■ **Data section**:
[Start of Attachment]
@[simp] theorem enterRx_cur (e : Engine) : (e.enterRx).cur = e.cur := rfl
@[simp] theorem enterRx_npages (e : Engine) : (e.enterRx).npages = e.npages := rfl
@[simp] theorem enterRx_bankhi (e : Engine) : (e.enterRx).bankhi = e.bankhi := rfl
@[simp] theorem enterRx_addrhi (e : Engine) : (e.enterRx).addrhi = e.addrhi := rfl
@[simp] theorem enterRx_bank (e : Engine) : (e.enterRx).bank = e.bank := rfl
@[simp] theorem enterRx_isOpen (e : Engine) : (e.enterRx).isOpen = e.isOpen := rfl
@[simp] theorem enterRx_csumEnforce (e : Engine) : (e.enterRx).csumEnforce = e.csumEnforce := rfl
@[simp] theorem enterRx_status (e : Engine) : (e.enterRx).status = e.status := rfl
@[simp] theorem enterRx_deadline (e : Engine) : (e.enterRx).deadline = e.deadline := rfl
@[simp] theorem enterRx_dlt (e : Engine) : (e.enterRx).dlt = 0 := rfl
@[simp] theorem enterRx_res (e : Engine) : (e.enterRx).res = e.res := rfl
@[simp] theorem enterRx_txsum (e : Engine) : (e.enterRx).txsum = e.txsum := rfl
@[simp] theorem enterRx_rxsum (e : Engine) : (e.enterRx).rxsum = e.rxsum := rfl
@[simp] theorem enterRx_rxcs (e : Engine) : (e.enterRx).rxcs = e.rxcs := rfl
@[simp] theorem enterRx_ph (e : Engine) : (e.enterRx).ph = e.rxPhase := rfl
@[simp] theorem enterRx_idx (e : Engine) : (e.enterRx).idx = 0 := rfl
@[simp] theorem enterRx_txbuf (e : Engine) : (e.enterRx).txbuf = e.txbuf := rfl
@[simp] theorem enterRx_rxbuf (e : Engine) : (e.enterRx).rxbuf = e.rxbuf := rfl
@[simp] theorem enterRx_command (e : Engine) : (e.enterRx).command = e.command := rfl
@[simp] theorem enterRx_hdr (e : Engine) : (e.enterRx).hdr = e.hdr := rfl
@[simp] theorem enterRx_plen (e : Engine) : (e.enterRx).plen = e.plen := rfl
@[simp] theorem enterRx_checksummed (e : Engine) : (e.enterRx).checksummed = e.checksummed := rfl
@[simp] theorem enterRx_rlen (e : Engine) : (e.enterRx).rlen = e.rlen := rfl
@[simp] theorem enterRx_rxPhase (e : Engine) : (e.enterRx).rxPhase = e.rxPhase := rfl

@[simp] theorem setRes_cur (e : Engine) (i : Nat) (b : Byte) : (e.setRes i b).cur = e.cur := rfl
@[simp] theorem setRes_npages (e : Engine) (i : Nat) (b : Byte) : (e.setRes i b).npages = e.npages := rfl
@[simp] theorem setRes_bankhi (e : Engine) (i : Nat) (b : Byte) : (e.setRes i b).bankhi = e.bankhi := rfl
@[simp] theorem setRes_addrhi (e : Engine) (i : Nat) (b : Byte) : (e.setRes i b).addrhi = e.addrhi := rfl
@[simp] theorem setRes_bank (e : Engine) (i : Nat) (b : Byte) : (e.setRes i b).bank = e.bank := rfl
@[simp] theorem setRes_isOpen (e : Engine) (i : Nat) (b : Byte) : (e.setRes i b).isOpen = e.isOpen := rfl
@[simp] theorem setRes_csumEnforce (e : Engine) (i : Nat) (b : Byte) : (e.setRes i b).csumEnforce = e.csumEnforce := rfl
@[simp] theorem setRes_status (e : Engine) (i : Nat) (b : Byte) : (e.setRes i b).status = e.status := rfl
@[simp] theorem setRes_deadline (e : Engine) (i : Nat) (b : Byte) : (e.setRes i b).deadline = e.deadline := rfl
@[simp] theorem setRes_dlt (e : Engine) (i : Nat) (b : Byte) : (e.setRes i b).dlt = e.dlt := rfl
@[simp] theorem setRes_res (e : Engine) (i : Nat) (b : Byte) : (e.setRes i b).res = e.res.setIfInBounds i b := rfl
@[simp] theorem setRes_txsum (e : Engine) (i : Nat) (b : Byte) : (e.setRes i b).txsum = e.txsum := rfl
@[simp] theorem setRes_rxsum (e : Engine) (i : Nat) (b : Byte) : (e.setRes i b).rxsum = e.rxsum := rfl
@[simp] theorem setRes_rxcs (e : Engine) (i : Nat) (b : Byte) : (e.setRes i b).rxcs = e.rxcs := rfl
@[simp] theorem setRes_ph (e : Engine) (i : Nat) (b : Byte) : (e.setRes i b).ph = e.ph := rfl
@[simp] theorem setRes_idx (e : Engine) (i : Nat) (b : Byte) : (e.setRes i b).idx = e.idx := rfl
@[simp] theorem setRes_txbuf (e : Engine) (i : Nat) (b : Byte) : (e.setRes i b).txbuf = e.txbuf := rfl
@[simp] theorem setRes_rxbuf (e : Engine) (i : Nat) (b : Byte) : (e.setRes i b).rxbuf = e.rxbuf := rfl
@[simp] theorem setRes_command (e : Engine) (i : Nat) (b : Byte) : (e.setRes i b).command = e.command := rfl
@[simp] theorem setRes_hdr (e : Engine) (i : Nat) (b : Byte) : (e.setRes i b).hdr = e.hdr := rfl
@[simp] theorem setRes_plen (e : Engine) (i : Nat) (b : Byte) : (e.setRes i b).plen = e.plen := rfl
@[simp] theorem setRes_checksummed (e : Engine) (i : Nat) (b : Byte) : (e.setRes i b).checksummed = e.checksummed := rfl
@[simp] theorem setRes_rlen (e : Engine) (i : Nat) (b : Byte) : (e.setRes i b).rlen = e.rlen := rfl
@[simp] theorem setRes_rxPhase (e : Engine) (i : Nat) (b : Byte) : (e.setRes i b).rxPhase = e.rxPhase := rfl

@[simp] theorem summedTx_cur (e : Engine) (b : Byte) : (e.summedTx b).cur = e.cur := rfl
@[simp] theorem summedTx_npages (e : Engine) (b : Byte) : (e.summedTx b).npages = e.npages := rfl
@[simp] theorem summedTx_bankhi (e : Engine) (b : Byte) : (e.summedTx b).bankhi = e.bankhi := rfl
@[simp] theorem summedTx_addrhi (e : Engine) (b : Byte) : (e.summedTx b).addrhi = e.addrhi := rfl
@[simp] theorem summedTx_bank (e : Engine) (b : Byte) : (e.summedTx b).bank = e.bank := rfl
@[simp] theorem summedTx_isOpen (e : Engine) (b : Byte) : (e.summedTx b).isOpen = e.isOpen := rfl
@[simp] theorem summedTx_csumEnforce (e : Engine) (b : Byte) : (e.summedTx b).csumEnforce = e.csumEnforce := rfl
@[simp] theorem summedTx_status (e : Engine) (b : Byte) : (e.summedTx b).status = e.status := rfl
@[simp] theorem summedTx_deadline (e : Engine) (b : Byte) : (e.summedTx b).deadline = e.deadline := rfl
@[simp] theorem summedTx_dlt (e : Engine) (b : Byte) : (e.summedTx b).dlt = e.dlt := rfl
@[simp] theorem summedTx_res (e : Engine) (b : Byte) : (e.summedTx b).res = e.res := rfl
@[simp] theorem summedTx_txsum (e : Engine) (b : Byte) : (e.summedTx b).txsum = e.txsum + b := rfl
@[simp] theorem summedTx_rxsum (e : Engine) (b : Byte) : (e.summedTx b).rxsum = e.rxsum := rfl
@[simp] theorem summedTx_rxcs (e : Engine) (b : Byte) : (e.summedTx b).rxcs = e.rxcs := rfl
@[simp] theorem summedTx_ph (e : Engine) (b : Byte) : (e.summedTx b).ph = e.ph := rfl
@[simp] theorem summedTx_idx (e : Engine) (b : Byte) : (e.summedTx b).idx = e.idx := rfl
@[simp] theorem summedTx_txbuf (e : Engine) (b : Byte) : (e.summedTx b).txbuf = e.txbuf := rfl
@[simp] theorem summedTx_rxbuf (e : Engine) (b : Byte) : (e.summedTx b).rxbuf = e.rxbuf := rfl
@[simp] theorem summedTx_command (e : Engine) (b : Byte) : (e.summedTx b).command = e.command := rfl
@[simp] theorem summedTx_hdr (e : Engine) (b : Byte) : (e.summedTx b).hdr = e.hdr := rfl
@[simp] theorem summedTx_plen (e : Engine) (b : Byte) : (e.summedTx b).plen = e.plen := rfl
@[simp] theorem summedTx_checksummed (e : Engine) (b : Byte) : (e.summedTx b).checksummed = e.checksummed := rfl
@[simp] theorem summedTx_rlen (e : Engine) (b : Byte) : (e.summedTx b).rlen = e.rlen := rfl
@[simp] theorem summedTx_rxPhase (e : Engine) (b : Byte) : (e.summedTx b).rxPhase = e.rxPhase := rfl

@[simp] theorem summedRx_cur (e : Engine) (b : Byte) : (e.summedRx b).cur = e.cur := rfl
@[simp] theorem summedRx_npages (e : Engine) (b : Byte) : (e.summedRx b).npages = e.npages := rfl
@[simp] theorem summedRx_bankhi (e : Engine) (b : Byte) : (e.summedRx b).bankhi = e.bankhi := rfl
@[simp] theorem summedRx_addrhi (e : Engine) (b : Byte) : (e.summedRx b).addrhi = e.addrhi := rfl
@[simp] theorem summedRx_bank (e : Engine) (b : Byte) : (e.summedRx b).bank = e.bank := rfl
@[simp] theorem summedRx_isOpen (e : Engine) (b : Byte) : (e.summedRx b).isOpen = e.isOpen := rfl
@[simp] theorem summedRx_csumEnforce (e : Engine) (b : Byte) : (e.summedRx b).csumEnforce = e.csumEnforce := rfl
@[simp] theorem summedRx_status (e : Engine) (b : Byte) : (e.summedRx b).status = e.status := rfl
@[simp] theorem summedRx_deadline (e : Engine) (b : Byte) : (e.summedRx b).deadline = e.deadline := rfl
@[simp] theorem summedRx_dlt (e : Engine) (b : Byte) : (e.summedRx b).dlt = e.dlt := rfl
@[simp] theorem summedRx_res (e : Engine) (b : Byte) : (e.summedRx b).res = e.res := rfl
@[simp] theorem summedRx_txsum (e : Engine) (b : Byte) : (e.summedRx b).txsum = e.txsum := rfl
@[simp] theorem summedRx_rxsum (e : Engine) (b : Byte) : (e.summedRx b).rxsum = e.rxsum + b := rfl
@[simp] theorem summedRx_rxcs (e : Engine) (b : Byte) : (e.summedRx b).rxcs = e.rxcs := rfl
@[simp] theorem summedRx_ph (e : Engine) (b : Byte) : (e.summedRx b).ph = e.ph := rfl
@[simp] theorem summedRx_idx (e : Engine) (b : Byte) : (e.summedRx b).idx = e.idx := rfl
@[simp] theorem summedRx_txbuf (e : Engine) (b : Byte) : (e.summedRx b).txbuf = e.txbuf := rfl
@[simp] theorem summedRx_rxbuf (e : Engine) (b : Byte) : (e.summedRx b).rxbuf = e.rxbuf := rfl
@[simp] theorem summedRx_command (e : Engine) (b : Byte) : (e.summedRx b).command = e.command := rfl
@[simp] theorem summedRx_hdr (e : Engine) (b : Byte) : (e.summedRx b).hdr = e.hdr := rfl
@[simp] theorem summedRx_plen (e : Engine) (b : Byte) : (e.summedRx b).plen = e.plen := rfl
@[simp] theorem summedRx_checksummed (e : Engine) (b : Byte) : (e.summedRx b).checksummed = e.checksummed := rfl
@[simp] theorem summedRx_rlen (e : Engine) (b : Byte) : (e.summedRx b).rlen = e.rlen := rfl
@[simp] theorem summedRx_rxPhase (e : Engine) (b : Byte) : (e.summedRx b).rxPhase = e.rxPhase := rfl

@[simp] theorem tookCsum_cur (e : Engine) (c : Byte) : (e.tookCsum c).cur = e.cur := rfl
@[simp] theorem tookCsum_npages (e : Engine) (c : Byte) : (e.tookCsum c).npages = e.npages := rfl
@[simp] theorem tookCsum_bankhi (e : Engine) (c : Byte) : (e.tookCsum c).bankhi = e.bankhi := rfl
@[simp] theorem tookCsum_addrhi (e : Engine) (c : Byte) : (e.tookCsum c).addrhi = e.addrhi := rfl
@[simp] theorem tookCsum_bank (e : Engine) (c : Byte) : (e.tookCsum c).bank = e.bank := rfl
@[simp] theorem tookCsum_isOpen (e : Engine) (c : Byte) : (e.tookCsum c).isOpen = e.isOpen := rfl
@[simp] theorem tookCsum_csumEnforce (e : Engine) (c : Byte) : (e.tookCsum c).csumEnforce = e.csumEnforce := rfl
@[simp] theorem tookCsum_status (e : Engine) (c : Byte) : (e.tookCsum c).status = e.status := rfl
@[simp] theorem tookCsum_deadline (e : Engine) (c : Byte) : (e.tookCsum c).deadline = e.deadline := rfl
@[simp] theorem tookCsum_dlt (e : Engine) (c : Byte) : (e.tookCsum c).dlt = e.dlt := rfl
@[simp] theorem tookCsum_res (e : Engine) (c : Byte) : (e.tookCsum c).res = e.res := rfl
@[simp] theorem tookCsum_txsum (e : Engine) (c : Byte) : (e.tookCsum c).txsum = e.txsum := rfl
@[simp] theorem tookCsum_rxsum (e : Engine) (c : Byte) : (e.tookCsum c).rxsum = e.rxsum := rfl
@[simp] theorem tookCsum_rxcs (e : Engine) (c : Byte) : (e.tookCsum c).rxcs = c := rfl
@[simp] theorem tookCsum_ph (e : Engine) (c : Byte) : (e.tookCsum c).ph = e.ph := rfl
@[simp] theorem tookCsum_idx (e : Engine) (c : Byte) : (e.tookCsum c).idx = e.idx := rfl
@[simp] theorem tookCsum_txbuf (e : Engine) (c : Byte) : (e.tookCsum c).txbuf = e.txbuf := rfl
@[simp] theorem tookCsum_rxbuf (e : Engine) (c : Byte) : (e.tookCsum c).rxbuf = e.rxbuf := rfl
@[simp] theorem tookCsum_command (e : Engine) (c : Byte) : (e.tookCsum c).command = e.command := rfl
@[simp] theorem tookCsum_hdr (e : Engine) (c : Byte) : (e.tookCsum c).hdr = e.hdr := rfl
@[simp] theorem tookCsum_plen (e : Engine) (c : Byte) : (e.tookCsum c).plen = e.plen := rfl
@[simp] theorem tookCsum_checksummed (e : Engine) (c : Byte) : (e.tookCsum c).checksummed = e.checksummed := rfl
@[simp] theorem tookCsum_rlen (e : Engine) (c : Byte) : (e.tookCsum c).rlen = e.rlen := rfl
@[simp] theorem tookCsum_rxPhase (e : Engine) (c : Byte) : (e.tookCsum c).rxPhase = e.rxPhase := rfl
[End of Attachment]
■ **Exercise**:
The lines you return should be those above that contain the word "addrhi", every one of them.

■ **Response to the task**:
@[simp] theorem enterRx_addrhi (e : Engine) : (e.enterRx).addrhi = e.addrhi := rfl
@[simp] theorem setRes_addrhi (e : Engine) (i : Nat) (b : Byte) : (e.setRes i b).addrhi = e.addrhi := rfl
@[simp] theorem summedTx_addrhi (e : Engine) (b : Byte) : (e.summedTx b).addrhi = e.addrhi := rfl
@[simp] theorem summedRx_addrhi (e : Engine) (b : Byte) : (e.summedRx b).addrhi = e.addrhi := rfl
@[simp] theorem tookCsum_addrhi (e : Engine) (c : Byte) : (e.tookCsum c).addrhi = e.addrhi := rfl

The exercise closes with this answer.